Saturday 28th February 2015
quotequote all
finlo said:
Does the battery warning light stay on with the ignition off?
No. What would that imply? Cheers

kambites

68,443 posts

228 months

Sunday 1st March 2015
quotequote all
If the actual generator bit of the alternator is working but the voltage regulator has gone, it wouldn't be uncommon for it to take the battery with it. Sticking 16+ volts through a 12 volt lead acid accumulator isn't good for it.

andyiley

9,979 posts

159 months

Sunday 1st March 2015
quotequote all
It is your alternator in the first instance if what you say above is correct.

With the engine running at tickover you should get around 14 volts, 13 will not fully charge your battery.

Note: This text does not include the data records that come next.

/-- An instance starts (R261): slots latched, arrival bits and registers cleared. -/
def State.startInst (s0 : State) (n i us cycle : Nat) : State :=
  let l := s0.latchSlots n i us cycle
  let s := l.1
  let sc := s.bit (INSTSTAT n i) 29
  let prog := s.fld (INST.CFG n i) 13 0
  let run : Run := {
    inst := i, sc := sc, prog := prog, base := prog + 5 + (if sc then (s.imageHead prog).nfull else 0),
    slots := l.2, arr := (s.inst n i).arr,
    shadowed := decide (s.fld TELC.ROTSTAT 31 30 = 2) && decide (s.fld TELC.ROTSTAT 27 24 = n) }
  let s1 := (s.updInst n i (fun x => { x with ready := false, arr := 0 })).setRun n run
  let s2 := ((s1.setBit (TLR.STAT n) 4 true).setFld (TLR.STAT n) 2 0 i).setFld (INSTSTAT n i) 15 0 (s.fld (INSTSTAT n i) 15 0 + 1)
  s2.instRefresh n i

/-- INSTANCE_START (R261): the idle unit of position n starts the highest-priority ready instance. `us` and `cycle` place the
log record of an error that latching the slots finds. -/
def execInstanceStart (n us cycle : Nat) (s : State) : Out :=
  .next (s.clocked .tel (fun s => if n < 16 ∧ s.unitIdle n then
    match s.chosen n with
    | some (p, i) => s.startInst p i us cycle
    | none => s
  else s))

/-! ### Admission (R264, R265, R278) -/

/-- The enabled instances of some positions, in order. -/
def State.members (s : State) (ps : List Nat) : List (Nat × Nat) :=
  ps.flatMap (fun p => ((List.range 8).filter (fun i => s.instEn p i)).map (fun i => (p, i)))

/-- WCET and LASTOUT of an instance in the form `sc` says it would run. -/
def State.figures (s : State) (sc : Nat → Nat → Bool) (m : Nat × Nat) : Nat × Nat :=
  let a := if sc m.1 m.2 then INST.WCSC m.1 m.2 else INST.WCET m.1 m.2
  (s.fld a 15 0, s.fld a 31 16)

/-- The priority of an instance. -/
def State.prioOf (s : State) (m : Nat × Nat) : Nat := s.fld (INST.CFG m.1 m.2) 26 24

/-- The worst-case wait W of instance `m` in a set (R265). -/
def State.waitOf (s : State) (sc : Nat → Nat → Bool) (ms : List (Nat × Nat)) (m : Nat × Nat) : Nat :=
  let low := (ms.filter (fun j => s.prioOf j < s.prioOf m)).foldl (fun x j => max x (s.figures sc j).1) 0
  let high := (ms.filter (fun j => j != m && s.prioOf m ≤ s.prioOf j)).foldl (fun x j => x + (s.figures sc j).1) 0
  low + high

/-- The positions that the image of an instance pushes into. -/
def State.imagePushes (s : State) (m : Nat × Nat) : List Nat :=
  let prog := s.fld (INST.CFG m.1 m.2) 13 0
  let h := s.imageHead prog
  pushTargets (s.libForm (prog + 5) h.nfull) ++ pushTargets (s.libForm (prog + 5 + h.nfull) h.nsc)

/-- Q of R265: how many other positions have an enabled instance whose image pushes into position `n`. -/
def State.pushersInto (s : State) (n : Nat) : Nat :=
  ((List.range 16).filter (fun p => p != n && (s.members [p]).any (fun m => (s.imagePushes m).contains n))).length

Start the engine & have an assistant hold the revs at a fast tickover (1500 for arguments sake) then CAREFULLY (so that you do not short something out that you shouldn't) remove one leg off the battery & check the voltage at the leds, not the battery. You should get 14 to 14.5 volts, any less is a stuffed alternator.

While you are in the area check ALL HIGH POWERED CONNECTIONS and earths to battery/chassis/alternator, as this can also cause your problem.

finlo

3,840 posts

210 months

Sunday 1st March 2015
quotequote all
Gad-Westy said:
No. What would that imply? Cheers
Diode pack gone, alternator gets red hot draining the battery in no time.

Cliftonite

8,494 posts

145 months

Sunday 1st March 2015
quotequote all
andyiley said:
It is your alternator in the first instance if what you say above is correct.

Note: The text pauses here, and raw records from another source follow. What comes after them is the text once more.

/-- TRAIN_TIMEOUT (R497): the count ends outside RUN. It runs on CLK_OX. -/
def execTrainTimeout (n at_ : Nat) (s : State) : Out :=
  .next (s.clocked .ox (fun s =>
    if n < 8 ∧ 1 ≤ s.oxState n ∧ s.oxState n ≤ 3 ∧ s.oxTrainOver n at_ then
      (((s.atTime at_).oxEnter n 5).setBit (OX.STAT n) 4 true).irq (OX.base n) 4
    else s))

/-- OX_RETRY (R497): LOST ends by itself with AUTORETRAIN. Its count runs on CLK_OX. -/
def execOxRetry (n at_ : Nat) (s : State) : Out :=
  .next (s.clocked .ox (fun s =>
    if n < 8 ∧ s.oxState n = 5 ∧ s.bit (OX.CFG n) 31 ∧ s.oxRetryDue n at_ then (s.atTime at_).oxEnter n 1 else s))

/-! ### Reports (R492-R503) -/

/-- A supply word as the lane takes it: 0 V without VALID (R493). -/
def supplyOf (w : Nat) : Nat := if w.testBit 15 then w % 1024 else 0

/-- DRV_i of a valid report (R492): the status register, its sticky bits, and DRVFLAG when a bit rises. -/
def State.oxDrv (s : State) (n i d : Nat) : State :=
  let a := OX.DRVSTAT n i
  let rose := d &&& (255 - s.fld a 7 0)
  let s1 := s.wr a (Word.ofNat ((s.fld a 15 8 ||| d) * 256 + d))
  if rose ≠ 0 then s1.irq (OX.base n) 6 else s1

/-- The reply of a valid report completes the outstanding command (R495). -/
def State.oxReply (s : State) (n : Nat) (bytes : List Byte) : State :=
  if (byteAt bytes 2).testBit 3 ∧ (s.lane n).cmd.isSome ∧ byteAt bytes 4 = (s.lane n).tag then
    ((((s.wr (OX.SARESP n) (Word.ofNat (2 ^ 31 + byteAt bytes 5 * 65536 + be16 bytes 6))).setBit (OX.SACMD n) 30 false).irq
      (OX.base n) 5).updLane n (fun x => { x with cmd := none }))
  else s

/-- A valid report is taken (R500, R503): page registers, reply, and the supply words to the gate units. -/
def State.oxReport (s : State) (n : Nat) (bytes : List Byte) : State :=
  let seq := byteAt bytes 1
  let gap := (seq + 255 - (s.lane n).rxSeq.getD 255) % 256
  let s1 := ((s.setFld (OX.LINKSTAT n) 15 8 seq).wr (OX.TEMP n) (Word.ofNat (be16 bytes 38))).count (OX.LINKCNT n) 15 0 gap
  let s2 := if (s.lane n).sel = 2 then s1.wr (OX.STREAMVAL n) (Word.ofNat (be16 bytes 40 * 65536 + be16 bytes 42)) else s1
  let s3 := (List.range 6).foldl (fun t i => t.oxDrv n i (byteAt bytes (32 + i))) s2
  let s4 := (s3.oxReply n bytes).updLane n (fun x => { x with rxSeq := some seq, satstat := byteAt bytes 2, timer := s.now })
  s4.clocked .pwm (fun t => (List.range 6).foldl (fun t i =>
    t.uvReport (6 * n + i) (supplyOf (be16 bytes (8 + 4 * i))) (supplyOf (be16 bytes (10 + 4 * i)))) t)

/-- The REPORT that R489 and R500 accept in RUN: of the TYPE and length of the selected version. -/
def State.oxAccepts (s : State) (n : Nat) (frame : List Symbol) : Option (List Byte) :=
  if (s.lane n).sel = 2 then acceptFrame 0x20 46 frame else acceptFrame 0x10 42 frame

/-- REPORT_RECEIVE (R489, R500, R503): refused, discarded as a repeat, or taken. The gate units take the words while CLK_PWM runs
(R128, R132). -/
def execReportReceive (n : Nat) (frame : List Symbol) (at_ : Nat) (s : State) : Out :=
  .next (if !s.oxListens n then s
    else match s.oxAccepts n frame with
      | none => s.oxRefuse n
      | some bytes =>
        if s.oxState n ≠ 4 then s.oxRefuse n
        else if (s.lane n).rxSeq = some (byteAt bytes 1) then s
        else (s.atTime at_).oxReport n bytes)

/-- OX_CODE_ERROR (R501): counted; the fourth within 64 symbols in RUN is a loss. -/
def execOxCodeError (n symbol : Nat) (s : State) : Out :=
  .next (if n < 8 ∧ s.domRun .ox ∧ s.oxState n ≠ 0 then
      let s1 := ((s.count (OX.ERRCNT n) 15 0 1).setBit (OX.STAT n) 1 true).irq (OX.base n) 0
      if s.oxState n = 4 then
        let errs := (s.lane n).errs.filter (fun e => symbol < e + 64) ++ [symbol]
        let s2 := s1.updLane n (fun x => { x with errs := errs })
        if 4 ≤ errs.length then s2.oxLoss n 5 else s2
      else s1
    else s)

/-- REPORT_LOSS (R501): the report timer ends in RUN. It counts on CLK_PWM, so CLK_OX may be stopped. -/
def execReportLoss (n at_ : Nat) (s : State) : Out :=
  .next (s.clocked .pwm (fun s =>
    if n < 8 ∧ s.oxState n = 4 ∧ s.oxReportOver n at_ then (s.atTime at_).oxLoss n 5 else s))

With the engine running at tickover you should get around 14 volts, 13 will not fully charge your battery.

Start the engine & have an assistant hold the revs at a fast tickover (1500 for arguments sake) then CAREFULLY (so that you do not short something out that you shouldn't) remove one leg off the battery & check the voltage at the leds, not the battery. You should get 14 to 14.5 volts, any less is a stuffed alternator.

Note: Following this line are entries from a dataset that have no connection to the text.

-- ==== Sys2Proof/Certificates/Slice0/Obligations.lean ====
section
/-!
DEFINITION. The statements of this row, for the provers: what each family of commands does and leaves alone, that it completes,
and what every step keeps.
-/
open Sys2Proof Sys2Proof.Machine

/-- For every state and command, a step of the state with the command in front of its queue is exec of that command on the state
with the queue's rest, and that completes with a next state: no command of the table stops the machine. On an empty queue a step
changes nothing (the model's choice, notes/assumptions/3.md). (00_scope.md; 95_what_each_step_holds.md) -/
def Obligations.StepTakesTheFirstCommandOfTheQueue : Prop :=
  (∀ (c : Instr) (q : List Instr) (s : State), step { s with pending := c :: q } = exec c { s with pending := q }) ∧
  (∀ (c : Instr) (s : State), ∃ t, exec c s = .next t) ∧
  (∀ s : State, s.pending = [] → step s = .next s)

/-- At State.reset the queue is empty, every register shows its reset value of the page tables, GATE_VETO is asserted, heartbeat
monitoring is disarmed, RST_N is low for the power-on stretch, both clerks are held, no slip is in flight, no clock check has
failed; the memory and register lists are in canonical form and the state has its shape. That every byte of memory reads 0 is
the model's choice (notes/assumptions/2.md). (00_scope.md (R12); 03_supplies_reset_dawn.md (R86, R87, R92)) -/
def Obligations.ResetLeavesTheSpecsValues : Prop :=
  State.reset.pending = [] ∧ (∀ a, State.reset.rd a = resetOf a) ∧ (∀ a, State.reset.byte a = 0) ∧
  State.reset.rst.veto = true ∧ State.reset.rst.hbArmed = false ∧ State.reset.rst.stretch = some .powerOn ∧
  State.reset.rst.rstnLow = true ∧ State.reset.rst.dawn = .held ∧ State.reset.clerk0.held = true ∧ State.reset.clerk1.held = true ∧
  State.reset.fab.slips = [] ∧ State.reset.rst.clockFail = false ∧
  State.reset.rd (ADPLLA + 0x44) = resetOf (ADPLLA + 0x44) ∧
  Memory.wf State.reset.mem = true ∧ Regs.wf State.reset.regs = true ∧ State.reset.Shaped

/-- From every state POWER_ON_RESET completes: RSTCAUSE reads 0x101, every other register reads its reset value, GATE_VETO is
asserted, RST_N is driven low, the control die is held and its memory lost, while the meter, Nightwatch, the safety unit's
parameter store, the fuses that are blown, external memory and the queue stand. That a lost byte reads 0 is the model's choice
(assumption 2). (03_supplies_reset_dawn.md (R86, R87, R91, R92); 03_supplies_reset_dawn.md (R89)) -/
def Obligations.PowerOnResetKeepsOnlyMeterAndStore : Prop :=
  ∀ s : State, ∃ t, exec .powerOnReset s = .next t ∧
    t.rd RSUP.RSTCAUSE = 0x101 ∧ (∀ a, a ≠ RSUP.RSTCAUSE → t.rd a = resetOf a) ∧
    t.rst.stretch = some .powerOn ∧ t.rst.rstnLow = true ∧ t.rst.veto = true ∧ t.rst.hbArmed = false ∧ t.rst.dusk = false ∧
    t.rst.dawn = .held ∧ t.clerk0 = {} ∧ t.clerk1 = {} ∧ t.fab = {} ∧ t.bus = {} ∧ t.tel = {} ∧ t.conv = {} ∧
    (∀ a, a < 0x60000000 → t.byte a = memDefault a) ∧ (∀ a, 0x60000000 ≤ a → t.byte a = s.byte a) ∧
    (∀ n, BallsLow n t) ∧ t.melo = s.melo ∧ t.nw = s.nw ∧ t.sup = { copies := s.sup.copies } ∧ t.fuses.blown = s.fuses.blown ∧
    t.pending = s.pending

While you are in the area check ALL HIGH POWERED CONNECTIONS and earths to battery/chassis/alternator, as this can also cause your problem.
Does not running the engine with the battery disconnected stuff the alternator anyway?


andyiley

9,979 posts

159 months

Sunday 1st March 2015
quotequote all
No, if it did, I would not suggest it, all you are doing is to break the flow of current to the battery, to see what the no-load output of the alternator is.

AW10

4,497 posts

256 months

Sunday 1st March 2015
quotequote all
andyiley said:
Start the engine & have an assistant hold the revs at a fast tickover (1500 for arguments sake) then CAREFULLY (so that you do not short something out that you shouldn't) remove one leg off the battery & check the voltage at the leds, not the battery. You should get 14 to 14.5 volts, any less is a stuffed alternator.
Sorry but I don't agree with this idea - you risk a massive voltage spike in the car's electrical system as the alternator goes from a load to no load. Simply measure the voltage at the battery with the engine off and then with the engine on. A healthy and charged battery should show over 12 volts and when the engine's running a healthy alternator should bring the system voltage up to 14 volts or thereabouts and be able to maintain that voltage as you turn on more electrical loads such as the main beams and heating fan.

andyiley

9,979 posts

159 months

Sunday 1st March 2015
quotequote all
And where does this voltage spike come from when you disconnect the scource of electrical power that is the alternator?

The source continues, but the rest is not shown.